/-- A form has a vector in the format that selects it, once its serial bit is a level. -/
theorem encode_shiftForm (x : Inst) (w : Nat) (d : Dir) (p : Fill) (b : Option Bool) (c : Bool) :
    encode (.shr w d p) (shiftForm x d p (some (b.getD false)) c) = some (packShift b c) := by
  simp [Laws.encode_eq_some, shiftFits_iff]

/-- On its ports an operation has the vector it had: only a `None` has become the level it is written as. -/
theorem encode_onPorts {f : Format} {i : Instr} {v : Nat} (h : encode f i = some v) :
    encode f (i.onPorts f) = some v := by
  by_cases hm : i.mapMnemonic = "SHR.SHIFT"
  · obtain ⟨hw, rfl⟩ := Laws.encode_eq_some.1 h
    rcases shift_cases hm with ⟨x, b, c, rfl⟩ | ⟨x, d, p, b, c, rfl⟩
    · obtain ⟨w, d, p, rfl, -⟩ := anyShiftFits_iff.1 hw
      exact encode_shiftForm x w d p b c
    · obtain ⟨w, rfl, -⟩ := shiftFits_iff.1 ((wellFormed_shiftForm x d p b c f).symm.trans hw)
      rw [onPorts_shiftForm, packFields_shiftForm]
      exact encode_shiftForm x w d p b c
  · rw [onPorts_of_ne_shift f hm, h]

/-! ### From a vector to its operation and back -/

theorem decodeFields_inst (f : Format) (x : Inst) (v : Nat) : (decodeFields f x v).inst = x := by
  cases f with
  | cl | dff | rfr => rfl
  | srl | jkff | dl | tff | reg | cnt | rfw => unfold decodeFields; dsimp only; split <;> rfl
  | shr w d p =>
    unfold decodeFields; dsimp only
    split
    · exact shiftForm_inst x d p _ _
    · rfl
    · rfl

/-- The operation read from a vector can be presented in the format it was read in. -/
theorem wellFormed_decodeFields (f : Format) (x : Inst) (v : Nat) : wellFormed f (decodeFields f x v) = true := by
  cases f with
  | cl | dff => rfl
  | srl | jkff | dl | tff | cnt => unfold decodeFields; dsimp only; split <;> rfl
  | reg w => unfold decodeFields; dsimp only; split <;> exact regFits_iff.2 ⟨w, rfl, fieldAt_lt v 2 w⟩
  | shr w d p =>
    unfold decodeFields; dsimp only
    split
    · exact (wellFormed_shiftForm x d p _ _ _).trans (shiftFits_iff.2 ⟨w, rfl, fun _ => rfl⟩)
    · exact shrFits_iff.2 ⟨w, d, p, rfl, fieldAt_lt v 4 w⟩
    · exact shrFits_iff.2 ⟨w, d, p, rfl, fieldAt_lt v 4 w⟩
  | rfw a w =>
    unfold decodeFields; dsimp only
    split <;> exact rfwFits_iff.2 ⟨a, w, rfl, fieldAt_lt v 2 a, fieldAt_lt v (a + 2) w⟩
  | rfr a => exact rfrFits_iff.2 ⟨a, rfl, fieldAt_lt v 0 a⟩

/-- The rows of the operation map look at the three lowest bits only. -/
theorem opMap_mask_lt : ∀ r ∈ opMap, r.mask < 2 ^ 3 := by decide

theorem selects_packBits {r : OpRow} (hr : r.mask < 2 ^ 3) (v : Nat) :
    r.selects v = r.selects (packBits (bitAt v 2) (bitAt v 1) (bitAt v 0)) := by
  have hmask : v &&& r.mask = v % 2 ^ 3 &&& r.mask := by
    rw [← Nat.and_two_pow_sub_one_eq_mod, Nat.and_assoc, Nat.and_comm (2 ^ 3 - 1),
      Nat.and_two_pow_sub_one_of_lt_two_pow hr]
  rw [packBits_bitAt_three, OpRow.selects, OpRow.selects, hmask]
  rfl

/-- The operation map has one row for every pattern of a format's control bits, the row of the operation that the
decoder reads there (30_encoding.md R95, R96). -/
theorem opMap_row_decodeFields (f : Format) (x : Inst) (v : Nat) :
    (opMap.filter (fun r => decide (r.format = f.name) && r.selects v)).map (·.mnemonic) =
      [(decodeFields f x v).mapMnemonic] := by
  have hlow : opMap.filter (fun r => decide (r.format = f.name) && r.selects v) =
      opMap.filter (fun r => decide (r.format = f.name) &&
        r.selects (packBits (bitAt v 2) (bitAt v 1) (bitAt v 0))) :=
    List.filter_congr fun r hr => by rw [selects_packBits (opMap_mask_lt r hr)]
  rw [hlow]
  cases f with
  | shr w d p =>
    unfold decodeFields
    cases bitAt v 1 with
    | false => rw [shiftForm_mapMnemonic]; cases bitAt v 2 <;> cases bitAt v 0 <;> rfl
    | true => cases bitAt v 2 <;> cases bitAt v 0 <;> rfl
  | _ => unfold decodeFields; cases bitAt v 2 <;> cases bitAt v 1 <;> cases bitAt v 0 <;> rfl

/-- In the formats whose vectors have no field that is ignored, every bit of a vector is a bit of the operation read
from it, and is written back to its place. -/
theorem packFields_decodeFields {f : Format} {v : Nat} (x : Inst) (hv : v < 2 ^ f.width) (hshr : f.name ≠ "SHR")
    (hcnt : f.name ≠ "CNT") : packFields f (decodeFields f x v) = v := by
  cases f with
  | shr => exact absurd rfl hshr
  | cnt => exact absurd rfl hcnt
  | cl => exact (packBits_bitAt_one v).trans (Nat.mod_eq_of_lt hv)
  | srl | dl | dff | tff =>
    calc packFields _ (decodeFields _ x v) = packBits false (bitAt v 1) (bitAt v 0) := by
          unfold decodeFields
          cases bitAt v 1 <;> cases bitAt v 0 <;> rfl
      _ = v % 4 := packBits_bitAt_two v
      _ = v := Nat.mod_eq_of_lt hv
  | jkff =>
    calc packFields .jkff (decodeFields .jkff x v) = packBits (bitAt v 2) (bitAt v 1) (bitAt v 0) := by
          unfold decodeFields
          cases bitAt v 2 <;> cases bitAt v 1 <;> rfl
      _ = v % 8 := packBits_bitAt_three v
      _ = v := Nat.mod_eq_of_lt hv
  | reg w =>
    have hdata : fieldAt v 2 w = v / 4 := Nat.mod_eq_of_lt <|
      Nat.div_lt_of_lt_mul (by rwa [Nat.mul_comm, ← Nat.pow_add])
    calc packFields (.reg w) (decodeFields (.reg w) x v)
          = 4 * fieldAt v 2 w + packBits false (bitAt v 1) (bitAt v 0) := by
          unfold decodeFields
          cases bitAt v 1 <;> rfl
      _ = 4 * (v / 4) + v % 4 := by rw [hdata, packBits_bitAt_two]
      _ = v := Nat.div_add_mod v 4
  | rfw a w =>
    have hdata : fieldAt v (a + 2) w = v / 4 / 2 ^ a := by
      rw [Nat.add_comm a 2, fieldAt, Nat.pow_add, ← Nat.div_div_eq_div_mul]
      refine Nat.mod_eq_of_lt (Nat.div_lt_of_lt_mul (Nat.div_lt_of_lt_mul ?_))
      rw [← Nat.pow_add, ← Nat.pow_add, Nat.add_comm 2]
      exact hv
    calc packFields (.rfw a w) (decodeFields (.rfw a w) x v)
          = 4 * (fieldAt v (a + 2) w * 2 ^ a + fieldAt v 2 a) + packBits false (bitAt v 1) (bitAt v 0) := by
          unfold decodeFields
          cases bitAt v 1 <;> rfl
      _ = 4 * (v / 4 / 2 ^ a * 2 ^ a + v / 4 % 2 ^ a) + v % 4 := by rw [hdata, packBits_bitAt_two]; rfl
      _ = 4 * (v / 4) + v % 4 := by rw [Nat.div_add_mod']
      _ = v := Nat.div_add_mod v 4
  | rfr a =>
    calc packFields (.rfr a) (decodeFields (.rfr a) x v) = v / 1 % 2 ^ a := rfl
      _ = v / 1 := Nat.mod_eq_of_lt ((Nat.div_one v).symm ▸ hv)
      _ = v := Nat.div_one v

┄┄┄┄┄┄┄┄┄┄┄┄┄┄┄┄┄┄┄┄

- EXERCISE DIRECTIONS
In full and word for word, write out the data above.

- EXERCISE SOLUTION
/-- A form has a vector in the format that selects it, once its serial bit is a level. -/
theorem encode_shiftForm (x : Inst) (w : Nat) (d : Dir) (p : Fill) (b : Option Bool) (c : Bool) :
    encode (.shr w d p) (shiftForm x d p (some (b.getD false)) c) = some (packShift b c) := by
  simp [Laws.encode_eq_some, shiftFits_iff]

/-- On its ports an operation has the vector it had: only a `None` has become the level it is written as. -/
theorem encode_onPorts {f : Format} {i : Instr} {v : Nat} (h : encode f i = some v) :
    encode f (i.onPorts f) = some v := by
  by_cases hm : i.mapMnemonic = "SHR.SHIFT"
  · obtain ⟨hw, rfl⟩ := Laws.encode_eq_some.1 h
    rcases shift_cases hm with ⟨x, b, c, rfl⟩ | ⟨x, d, p, b, c, rfl⟩
    · obtain ⟨w, d, p, rfl, -⟩ := anyShiftFits_iff.1 hw
      exact encode_shiftForm x w d p b c
    · obtain ⟨w, rfl, -⟩ := shiftFits_iff.1 ((wellFormed_shiftForm x d p b c f).symm.trans hw)
      rw [onPorts_shiftForm, packFields_shiftForm]
      exact encode_shiftForm x w d p b c
  · rw [onPorts_of_ne_shift f hm, h]

/-! ### From a vector to its operation and back -/

theorem decodeFields_inst (f : Format) (x : Inst) (v : Nat) : (decodeFields f x v).inst = x := by
  cases f with
  | cl | dff | rfr => rfl
  | srl | jkff | dl | tff | reg | cnt | rfw => unfold decodeFields; dsimp only; split <;> rfl
  | shr w d p =>
    unfold decodeFields; dsimp only
    split
    · exact shiftForm_inst x d p _ _
    · rfl
    · rfl

/-- The operation read from a vector can be presented in the format it was read in. -/
theorem wellFormed_decodeFields (f : Format) (x : Inst) (v : Nat) : wellFormed f (decodeFields f x v) = true := by
  cases f with
  | cl | dff => rfl
  | srl | jkff | dl | tff | cnt => unfold decodeFields; dsimp only; split <;> rfl
  | reg w => unfold decodeFields; dsimp only; split <;> exact regFits_iff.2 ⟨w, rfl, fieldAt_lt v 2 w⟩
  | shr w d p =>
    unfold decodeFields; dsimp only
    split
    · exact (wellFormed_shiftForm x d p _ _ _).trans (shiftFits_iff.2 ⟨w, rfl, fun _ => rfl⟩)
    · exact shrFits_iff.2 ⟨w, d, p, rfl, fieldAt_lt v 4 w⟩
    · exact shrFits_iff.2 ⟨w, d, p, rfl, fieldAt_lt v 4 w⟩
  | rfw a w =>
    unfold decodeFields; dsimp only
    split <;> exact rfwFits_iff.2 ⟨a, w, rfl, fieldAt_lt v 2 a, fieldAt_lt v (a + 2) w⟩
  | rfr a => exact rfrFits_iff.2 ⟨a, rfl, fieldAt_lt v 0 a⟩

/-- The rows of the operation map look at the three lowest bits only. -/
theorem opMap_mask_lt : ∀ r ∈ opMap, r.mask < 2 ^ 3 := by decide

theorem selects_packBits {r : OpRow} (hr : r.mask < 2 ^ 3) (v : Nat) :
    r.selects v = r.selects (packBits (bitAt v 2) (bitAt v 1) (bitAt v 0)) := by
  have hmask : v &&& r.mask = v % 2 ^ 3 &&& r.mask := by
    rw [← Nat.and_two_pow_sub_one_eq_mod, Nat.and_assoc, Nat.and_comm (2 ^ 3 - 1),
      Nat.and_two_pow_sub_one_of_lt_two_pow hr]
  rw [packBits_bitAt_three, OpRow.selects, OpRow.selects, hmask]
  rfl

/-- The operation map has one row for every pattern of a format's control bits, the row of the operation that the
decoder reads there (30_encoding.md R95, R96). -/
theorem opMap_row_decodeFields (f : Format) (x : Inst) (v : Nat) :
    (opMap.filter (fun r => decide (r.format = f.name) && r.selects v)).map (·.mnemonic) =
      [(decodeFields f x v).mapMnemonic] := by
  have hlow : opMap.filter (fun r => decide (r.format = f.name) && r.selects v) =
      opMap.filter (fun r => decide (r.format = f.name) &&
        r.selects (packBits (bitAt v 2) (bitAt v 1) (bitAt v 0))) :=
    List.filter_congr fun r hr => by rw [selects_packBits (opMap_mask_lt r hr)]
  rw [hlow]
  cases f with
  | shr w d p =>
    unfold decodeFields
    cases bitAt v 1 with
    | false => rw [shiftForm_mapMnemonic]; cases bitAt v 2 <;> cases bitAt v 0 <;> rfl
    | true => cases bitAt v 2 <;> cases bitAt v 0 <;> rfl
  | _ => unfold decodeFields; cases bitAt v 2 <;> cases bitAt v 1 <;> cases bitAt v 0 <;> rfl

/-- In the formats whose vectors have no field that is ignored, every bit of a vector is a bit of the operation read
from it, and is written back to its place. -/
theorem packFields_decodeFields {f : Format} {v : Nat} (x : Inst) (hv : v < 2 ^ f.width) (hshr : f.name ≠ "SHR")
    (hcnt : f.name ≠ "CNT") : packFields f (decodeFields f x v) = v := by
  cases f with
  | shr => exact absurd rfl hshr
  | cnt => exact absurd rfl hcnt
  | cl => exact (packBits_bitAt_one v).trans (Nat.mod_eq_of_lt hv)
  | srl | dl | dff | tff =>
    calc packFields _ (decodeFields _ x v) = packBits false (bitAt v 1) (bitAt v 0) := by
          unfold decodeFields
          cases bitAt v 1 <;> cases bitAt v 0 <;> rfl
      _ = v % 4 := packBits_bitAt_two v
      _ = v := Nat.mod_eq_of_lt hv
  | jkff =>
    calc packFields .jkff (decodeFields .jkff x v) = packBits (bitAt v 2) (bitAt v 1) (bitAt v 0) := by
          unfold decodeFields
          cases bitAt v 2 <;> cases bitAt v 1 <;> rfl
      _ = v % 8 := packBits_bitAt_three v
      _ = v := Nat.mod_eq_of_lt hv
  | reg w =>
    have hdata : fieldAt v 2 w = v / 4 := Nat.mod_eq_of_lt <|
      Nat.div_lt_of_lt_mul (by rwa [Nat.mul_comm, ← Nat.pow_add])
    calc packFields (.reg w) (decodeFields (.reg w) x v)
          = 4 * fieldAt v 2 w + packBits false (bitAt v 1) (bitAt v 0) := by
          unfold decodeFields
          cases bitAt v 1 <;> rfl
      _ = 4 * (v / 4) + v % 4 := by rw [hdata, packBits_bitAt_two]
      _ = v := Nat.div_add_mod v 4
  | rfw a w =>
    have hdata : fieldAt v (a + 2) w = v / 4 / 2 ^ a := by
      rw [Nat.add_comm a 2, fieldAt, Nat.pow_add, ← Nat.div_div_eq_div_mul]
      refine Nat.mod_eq_of_lt (Nat.div_lt_of_lt_mul (Nat.div_lt_of_lt_mul ?_))
      rw [← Nat.pow_add, ← Nat.pow_add, Nat.add_comm 2]
      exact hv
    calc packFields (.rfw a w) (decodeFields (.rfw a w) x v)
          = 4 * (fieldAt v (a + 2) w * 2 ^ a + fieldAt v 2 a) + packBits false (bitAt v 1) (bitAt v 0) := by
          unfold decodeFields
          cases bitAt v 1 <;> rfl
      _ = 4 * (v / 4 / 2 ^ a * 2 ^ a + v / 4 % 2 ^ a) + v % 4 := by rw [hdata, packBits_bitAt_two]; rfl
      _ = 4 * (v / 4) + v % 4 := by rw [Nat.div_add_mod']
      _ = v := Nat.div_add_mod v 4
  | rfr a =>
    calc packFields (.rfr a) (decodeFields (.rfr a) x v) = v / 1 % 2 ^ a := rfl
      _ = v / 1 := Nat.mod_eq_of_lt ((Nat.div_one v).symm ▸ hv)
      _ = v := Nat.div_one v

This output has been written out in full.